● **TASK PROMPT**:
Reproduce each line below with no alterations.

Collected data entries
++++++

theorem execCcSliceTimer_keeps {orig : State} (n : Fin 16) {s : State} (h1 : orig.Keeps s) :
    orig.KeepsOut (execCcSliceTimer n s) := by
  unfold execCcSliceTimer
  repeat' first
    | with_reducible assumption
    | intro _
    | with_reducible apply State.KeepsOut.next
    | (with_reducible apply State.notice_keeps) | (with_reducible apply State.ccLoad_keeps)
    | with_reducible apply State.Keeps.ite | with_reducible apply State.Keeps.ite1 | with_reducible apply State.Keeps.ite2 | with_reducible apply State.Keeps.elim
    | with_reducible apply State.Keeps.foldl | with_reducible apply State.Keeps.foldl1 | with_reducible apply State.Keeps.foldl2 | with_reducible apply State.Keeps.foldl22
    | simp only [↓State.Keeps.upd, ↓State.Keeps.updFlash, ↓State.Keeps.updPoison]
    | split
    | dsimp only

theorem execWdbNotice_keeps {orig : State} (w : Word) {s : State} (h1 : orig.Keeps s) :
    orig.KeepsOut (execWdbNotice w s) := by
  unfold execWdbNotice
  repeat' first
    | with_reducible assumption
    | intro _
    | with_reducible apply State.KeepsOut.next
    | (with_reducible apply State.notice_keeps)
    | with_reducible apply State.Keeps.ite | with_reducible apply State.Keeps.ite1 | with_reducible apply State.Keeps.ite2 | with_reducible apply State.Keeps.elim
    | with_reducible apply State.Keeps.foldl | with_reducible apply State.Keeps.foldl1 | with_reducible apply State.Keeps.foldl2 | with_reducible apply State.Keeps.foldl22
    | simp only [↓State.Keeps.upd, ↓State.Keeps.updFlash, ↓State.Keeps.updPoison]
    | split
    | dsimp only

theorem execHotRepairDrained_keeps {orig : State} (k : Fin 4) (cl : Fin 12) {s : State} (h2 : orig.Keeps s) :
    orig.KeepsOut (execHotRepairDrained k cl s) := by
  unfold execHotRepairDrained
  repeat' first
    | with_reducible assumption
    | intro _
    | with_reducible apply State.KeepsOut.next
    | (with_reducible apply State.modCluster_keeps)
    | with_reducible apply State.Keeps.ite | with_reducible apply State.Keeps.ite1 | with_reducible apply State.Keeps.ite2 | with_reducible apply State.Keeps.elim
    | with_reducible apply State.Keeps.foldl | with_reducible apply State.Keeps.foldl1 | with_reducible apply State.Keeps.foldl2 | with_reducible apply State.Keeps.foldl22
    | simp only [↓State.Keeps.upd, ↓State.Keeps.updFlash, ↓State.Keeps.updPoison]
    | split
    | dsimp only

theorem State.repairDone_keeps {orig : State} {s : State} (k : Nat) (cl : Nat) (bad : Bool) (h0 : orig.Keeps s) :
    orig.Keeps (State.repairDone s k cl bad) := by
  unfold State.repairDone
  repeat' first
    | with_reducible assumption
    | intro _
    | (with_reducible apply State.setFld_keeps) | (with_reducible apply State.modCluster_keeps)
    | (with_reducible apply State.saveMap_keeps) | (with_reducible apply State.postPfs_keeps)
    | (with_reducible apply State.startHatch_keeps) | (with_reducible apply State.retireCore_keeps)
    | with_reducible apply State.Keeps.ite | with_reducible apply State.Keeps.ite1 | with_reducible apply State.Keeps.ite2 | with_reducible apply State.Keeps.elim
    | with_reducible apply State.Keeps.foldl | with_reducible apply State.Keeps.foldl1 | with_reducible apply State.Keeps.foldl2 | with_reducible apply State.Keeps.foldl22
    | simp only [↓State.Keeps.upd, ↓State.Keeps.updFlash, ↓State.Keeps.updPoison]
    | split
    | dsimp only

theorem execHotRepairCopyDone_keeps {orig : State} (k : Fin 4) (cl : Fin 12) (uncorrectable : Bool) {s : State} (h3 : orig.Keeps s) :
    orig.KeepsOut (execHotRepairCopyDone k cl uncorrectable s) := by
  unfold execHotRepairCopyDone
  repeat' first
    | with_reducible assumption
    | intro _
    | with_reducible apply State.KeepsOut.next
    | (with_reducible apply State.repairDone_keeps)
    | with_reducible apply State.Keeps.ite | with_reducible apply State.Keeps.ite1 | with_reducible apply State.Keeps.ite2 | with_reducible apply State.Keeps.elim
    | with_reducible apply State.Keeps.foldl | with_reducible apply State.Keeps.foldl1 | with_reducible apply State.Keeps.foldl2 | with_reducible apply State.Keeps.foldl22
    | simp only [↓State.Keeps.upd, ↓State.Keeps.updFlash, ↓State.Keeps.updPoison]
    | split
    | dsimp only

end Sys2Proof.Machine
end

++++++

● **RESULT OF THIS EXERCISE**:
theorem execCcSliceTimer_keeps {orig : State} (n : Fin 16) {s : State} (h1 : orig.Keeps s) :
    orig.KeepsOut (execCcSliceTimer n s) := by
  unfold execCcSliceTimer
  repeat' first
    | with_reducible assumption
    | intro _
    | with_reducible apply State.KeepsOut.next
    | (with_reducible apply State.notice_keeps) | (with_reducible apply State.ccLoad_keeps)
    | with_reducible apply State.Keeps.ite | with_reducible apply State.Keeps.ite1 | with_reducible apply State.Keeps.ite2 | with_reducible apply State.Keeps.elim
    | with_reducible apply State.Keeps.foldl | with_reducible apply State.Keeps.foldl1 | with_reducible apply State.Keeps.foldl2 | with_reducible apply State.Keeps.foldl22
    | simp only [↓State.Keeps.upd, ↓State.Keeps.updFlash, ↓State.Keeps.updPoison]
    | split
    | dsimp only

theorem execWdbNotice_keeps {orig : State} (w : Word) {s : State} (h1 : orig.Keeps s) :
    orig.KeepsOut (execWdbNotice w s) := by
  unfold execWdbNotice
  repeat' first
    | with_reducible assumption
    | intro _
    | with_reducible apply State.KeepsOut.next
    | (with_reducible apply State.notice_keeps)
    | with_reducible apply State.Keeps.ite | with_reducible apply State.Keeps.ite1 | with_reducible apply State.Keeps.ite2 | with_reducible apply State.Keeps.elim
    | with_reducible apply State.Keeps.foldl | with_reducible apply State.Keeps.foldl1 | with_reducible apply State.Keeps.foldl2 | with_reducible apply State.Keeps.foldl22
    | simp only [↓State.Keeps.upd, ↓State.Keeps.updFlash, ↓State.Keeps.updPoison]
    | split
    | dsimp only

theorem execHotRepairDrained_keeps {orig : State} (k : Fin 4) (cl : Fin 12) {s : State} (h2 : orig.Keeps s) :
    orig.KeepsOut (execHotRepairDrained k cl s) := by
  unfold execHotRepairDrained
  repeat' first
    | with_reducible assumption
    | intro _
    | with_reducible apply State.KeepsOut.next
    | (with_reducible apply State.modCluster_keeps)
    | with_reducible apply State.Keeps.ite | with_reducible apply State.Keeps.ite1 | with_reducible apply State.Keeps.ite2 | with_reducible apply State.Keeps.elim
    | with_reducible apply State.Keeps.foldl | with_reducible apply State.Keeps.foldl1 | with_reducible apply State.Keeps.foldl2 | with_reducible apply State.Keeps.foldl22
    | simp only [↓State.Keeps.upd, ↓State.Keeps.updFlash, ↓State.Keeps.updPoison]
    | split
    | dsimp only

theorem State.repairDone_keeps {orig : State} {s : State} (k : Nat) (cl : Nat) (bad : Bool) (h0 : orig.Keeps s) :
    orig.Keeps (State.repairDone s k cl bad) := by
  unfold State.repairDone
  repeat' first
    | with_reducible assumption
    | intro _
    | (with_reducible apply State.setFld_keeps) | (with_reducible apply State.modCluster_keeps)
    | (with_reducible apply State.saveMap_keeps) | (with_reducible apply State.postPfs_keeps)
    | (with_reducible apply State.startHatch_keeps) | (with_reducible apply State.retireCore_keeps)
    | with_reducible apply State.Keeps.ite | with_reducible apply State.Keeps.ite1 | with_reducible apply State.Keeps.ite2 | with_reducible apply State.Keeps.elim
    | with_reducible apply State.Keeps.foldl | with_reducible apply State.Keeps.foldl1 | with_reducible apply State.Keeps.foldl2 | with_reducible apply State.Keeps.foldl22
    | simp only [↓State.Keeps.upd, ↓State.Keeps.updFlash, ↓State.Keeps.updPoison]
    | split
    | dsimp only

theorem execHotRepairCopyDone_keeps {orig : State} (k : Fin 4) (cl : Fin 12) (uncorrectable : Bool) {s : State} (h3 : orig.Keeps s) :
    orig.KeepsOut (execHotRepairCopyDone k cl uncorrectable s) := by
  unfold execHotRepairCopyDone
  repeat' first
    | with_reducible assumption
    | intro _
    | with_reducible apply State.KeepsOut.next
    | (with_reducible apply State.repairDone_keeps)
    | with_reducible apply State.Keeps.ite | with_reducible apply State.Keeps.ite1 | with_reducible apply State.Keeps.ite2 | with_reducible apply State.Keeps.elim
    | with_reducible apply State.Keeps.foldl | with_reducible apply State.Keeps.foldl1 | with_reducible apply State.Keeps.foldl2 | with_reducible apply State.Keeps.foldl22
    | simp only [↓State.Keeps.upd, ↓State.Keeps.updFlash, ↓State.Keeps.updPoison]
    | split
    | dsimp only

end Sys2Proof.Machine
end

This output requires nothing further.